Chapter

Eleven

UNWRAPPING HIS HEART

Madden

“Dreams weren’t meant for me. Until she came along and all Ifound myself dreaming of her.” — M

I huddle over my dirty old backpack in the quiet and empty room, my fingers working quickly to stuff the last of the food I stole inside. The backpack I carried with me everywhere I go was once black and has seen better days. Its straps are frayed and its surface is covered in smudges and stains.

Guilt claws at me as I shove more food inside. I don’t like stealing but I have no choice. Besides, the O’ Sullivan’s won’t miss it.

The food I’m packing is nothing fancy—cans of tunas, a few loaves of bread, a couple of granola bars, and a carton of milk. It’s all I could manage to collect before I was caught by one of the uncles. Each item I tuck into the backpack guarantees that I won’t go without eating for a few days. The last time I found myself on the streets the food lasted me only two nights and after that the pain was so intense that I passed out and woke up in the emergency room. I can’t let it happen again. I don’t know how long this new foster placement will last. Maybe a month, maybe six—until people get tired of me or until my asshole brother does something to mess it up.

Because he will. There’s no doubt he will. Milton has only ever had one goal and that is to make me as miserable with life as he is. If he finds out I’m in a good home then that will set him off. The bastard has never interfered when I was placed in dangerous homes, but he suddenly showed up when I landed in my last foster home — a place where the folks weren’t half bad.

My hands tremble slightly as I arrange the food, carefully balancing the cans with the softer items.
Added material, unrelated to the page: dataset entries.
-- ==== Sys2Proof/Machine/PdRows.lean ====
section
/-!
DEFINITION. Machine/PdRows.lean: the PD messages received, GoodCRC, and the policy timers that run out (R140–R163).
-/

namespace Sys2Proof.Machine

/-! ### Entering PE_SRC_Ready, and refusals -/

/-- PE_SRC_Ready after PS_RDY (R150, R153, R161, R163). -/
def toReady (s : State) (n : Nat) : State :=
  let d := s.pde n
  let pps := match d.contract with | some c => c.kind == 1 | none => false
  let s := s.modPde n (fun d => { d with pe := .ready, pend := none })
  let s := stopTimer (stopTimer s n .srcSettle) n .ppsTimeout
  let s := if d.epr then startTimer s n .eprKeepAlive else s
  let s := if pps then startTimer s n .ppsTimeout else s
  let s := pbaTrigger (pdEvent s n 3) 0
  let s := s.modPde n (fun d => { d with snkDue := isUp n && d.rev == some 2 && d.set.upFrs })
  startOwn (amsEnd s n) n

/-- After Reject or Wait: a contract above the allocation, or no longer offered, is enforced by Hard Reset (R211, R375);
otherwise PE_SRC_Ready, or PE_SRC_Wait_New_Capabilities without a contract (R150). -/
def refused (s : State) (n : Nat) : State :=
  let d := s.pde n
  match d.contract with
  | none => amsEnd (s.modPde n (fun d => { d with pe := .waitNewCaps })) n
  | some c =>
    if tenths (s.pb n).alloc < c.power then sendHardReset (shortfallEvent s n 1) n
    else if (judge d c.rdo none).isNone then sendHardReset s n
    else amsEnd (s.modPde n (fun d => { d with pe := .ready })) n

/-- A Request or EPR_Request is evaluated (R143, R144, R149). A Capability Mismatch is passed to the PBA, and ends with the
next contract without it (R207). -/
def evalRequest (s : State) (n rdo : Nat) (copy : Option Nat) (rev : Nat) : State :=
  let first := (s.pde n).rev.isNone
  let s := if first then s.modPde n (fun d => { d with rev := some (min 2 rev) }) else s
  let s := if first ∧ (sprCaps s n (min 2 rev)).length < (s.pde n).caps.length ∧ !(s.pde n).epr then
      s.modPde n (fun d => { d with fallback := true })
    else s
  let d := s.pde n
  let mis := bit rdo 26
  let pos := rdo / 2 ^ 28 % 16
  let pdo := if pos = 0 then 0 else d.caps.getD (pos - 1) 0
  let s := stopTimer s n .senderResponse
  let s := s.modPde n (fun d => { d with mismatch := mis, lastReq := (rdo, pdo) })
  let s := if mis then pbaTrigger (s.modPb n (fun b => { b with mism := true })) 0 else s
  match judge d rdo copy with
  | some c =>
    let s := s.modPb n (fun b => { b with mism := mis })
    send (pbaTrigger (s.modPde n (fun d => { d with pe := .transition, contract := some c, pend := some c })) 0) n .accept
  | none =>
    let wait := decide ((s.pb n).alloc < (s.pb n).target)
    let s := pdEventWith s n 5 (some (rdo, pdo)) 0
    send (s.modPde n (fun d => { d with pe := .negotiate })) n (if wait then .wait else .reject)

/-! ### GoodCRC (R141, R150) -/

/-- The Accept of a swap, of a Request or of a Soft_Reset has been sent (R150, R155, R160, R161). -/
def acceptSent (s : State) (n : Nat) : State :=
  let d := s.pde n
  match d.swap with
  | some w =>
    if w.fast then
      if w.stage = 2 then send (s.modPde n (fun d => { d with swap := some { w with stage := 3 } })) n .psRdy else s
    else if w.stage = 1 then
      startTimer (s.modPde n (fun d => { d with swap := some { w with stage := 2 } })) n
        (if w.fromSource then .srcTransition else .psSourceOff)
    else s
  | none =>
    match d.pe with
    | .transition =>
      startTimer (startTimer (s.modPde n (fun d => { d with accAt := s.ticks })) n .srcTransition) n .srcSettle
    | .startup => startup s n
    | _ => s

/-- The PS_RDY of a swap or of a contract has been sent (R136, R150, R160, R161). -/
def psRdySent (s : State) (n : Nat) : State :=
  let d := s.pde n
  match d.swap with
  | some w =>
    if w.fast then
      if w.stage = 3 then s.modPde n (fun d => { d with swap := some { w with stage := 4 } }) else s
    else if w.fromSource then
      startTimer (s.modPde n (fun d => { d with
        swap := some { w with stage := 4 }, cc := .attachedSnk, pe := .snkNone, vconn := false })) n .psSourceOn
    else
      let s := s.modPde n (fun d => { d with pe := .startup })
      let s := pdEvent s n 0x13
      startTimer (pbaTrigger (s.modPde n (fun d => { d with swap := none })) 0) n .swapSourceStart
  | none =>
    match d.pe with
    | .transition => toReady s n
    | _ => s

/-- What a completed transmission leads to. -/
def sentOk (s : State) (n : Nat) (m : PdMsg) : State :=
  let d := s.pde n
  match m with
  | .sourceCaps epr l =>
    if epr ∧ 7 ≤ l.length ∧ !d.chunk2 then startTimer s n .chunkSenderResponse
    else match d.pe with
      | .sendCaps => startTimer (pdEvent (s.modPde n (fun d => { d with chunk2 := false })) n 4) n .senderResponse
      | _ => s
  | .accept => acceptSent s n
  | .psRdy => psRdySent s n
  | .chunkRequest _ => startTimer s n .chunkSenderRequest
  | .reject => match d.pe with | .negotiate => refused (s.modPde n (fun d => { d with pe := .capResponse })) n | _ => s
  | .wait => match d.pe with | .negotiate => refused (s.modPde n (fun d => { d with pe := .capResponse })) n | _ => s
  | .request _ => startTimer s n .senderResponse
  | .softReset => startTimer s n .senderResponse
  | .prSwap => startTimer s n .senderResponse
  | .getSinkCap => startTimer s n .senderResponse
  | .eprMode a _ =>
    if a = 2 then send (startTimer s n .enterEpr) n (.eprMode 3 0)
    else if a = 3 then
      let s := stopTimer s n .enterEpr
      let s := s.modPde n (fun d => { d with epr := true })
      sendCaps (startTimer (pdEvent s n 0xB) n .eprKeepAlive) n
    else amsEnd s n
  | .sinkCaps _ => s
  | .notSupported => s
  | .eprKeepAliveAck => s
  | .sourceCapsExt _ => s
  | .status _ => s
  | .ppsStatus _ => s
  | .sourceInfo _ => s
  | .revision _ => s
  | .alert _ => s
  | .discoverIdentity => s

/-- GOODCRC completes a transmission when its MessageID is the one sent (R141). -/
def goodcrc (n id : Nat) (sopPrime : Bool) (s : State) : State :=
  let d := s.pde n
  match d.tx with
  | none => s
  | some m =>
    let prime := m == PdMsg.discoverIdentity
    if prime ≠ sopPrime ∨ id ≠ (if prime then d.txIdP else d.txId) then s
    else
      let s := s.modPde n (fun d => { d with
        tx := none, retries := 0,
        txId := if prime then d.txId else (d.txId + 1) % 8, txIdP := if prime then (d.txIdP + 1) % 8 else d.txIdP })
      sendNext (sentOk s n m) n

def execGoodcrc (n id : Nat) (sopPrime : Bool) (s : State) : Res := leaves s (goodcrc n id sopPrime s)

/-- Capabilities got no GoodCRC (R150). -/
def capsFailed (s : State) (n : Nat) : State :=
  if (s.pde n).talked then sendHardReset s n
  else startTimer (s.modPde n (fun d => { d with pe := .discovery, capsN := d.capsN + 1 })) n .typeCSendSourceCap

/-- A transmission error is reported to the policy engine (R141, R150, R155; log entry 23). -/
def txFailed (s : State) (n : Nat) (m : PdMsg) : State :=
  match m with
  | .sourceCaps _ _ => match (s.pde n).pe with | .sendCaps => capsFailed s n | _ => protocolError s n
  | .discoverIdentity => if (s.pde n).disc = 2 then amsEnd (s.modPde n (fun d => { d with disc := 0 })) n else s
  | .alert _ => s
  | .chunkRequest _ => s.modPde n (fun d => { d with rxChunk := none })
  | .softReset => sendHardReset s n
  | .accept => sendHardReset s n
  | .psRdy => sendHardReset s n
  | .request _ => sendHardReset s n
  | .eprMode a _ => if a = 4 then protocolError s n else sendHardReset s n
  | .reject => match (s.pde n).pe with | .negotiate => sendHardReset s n | _ => protocolError s n
  | .wait => match (s.pde n).pe with | .negotiate => sendHardReset s n | _ => protocolError s n
  | .prSwap => protocolError (s.modPde n (fun d => { d with swap := none })) n
  | .getSinkCap => protocolError s n
  | .sinkCaps _ => protocolError s n
  | .notSupported => protocolError s n
  | .eprKeepAliveAck => protocolError s n
  | .sourceCapsExt _ => protocolError s n
  | .status _ => protocolError s n
  | .ppsStatus _ => protocolError s n
  | .sourceInfo _ => protocolError s n
  | .revision _ => protocolError s n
Afterward, I tuck a blanket and a flashlight I found in Mr. O’Sullivan’s shed into the bag. I zip up the backpack with a soft click and shove it under the bed before rising from the floor and walking to the middle of the room.

The room is dark and the only light is coming from the window. I can’t help but notice how this room is a stark contrast to the rest of my life, huge and luxurious. It’s so different from the cramped spaces I’ve grown used to. The walls are light blue and a soft gray carpet covers the floor, making the room feel warm and inviting.

My old room was small and colorless while this one looks like every young boy’s dream. The furniture is all new and impeccably clean—there’s a big, comfortable bed with a crisp, navy blue duvet and matching pillows. A large desk stands in one corner, cluttered with model cars and a racing helmet.

I had one toy at home. Only one. It was a model toy of a small black McLaren but nobody knows about it. I wonder how these people knew to design the room with a car theme. It’s obvious that a lot of thought went into this room’s design.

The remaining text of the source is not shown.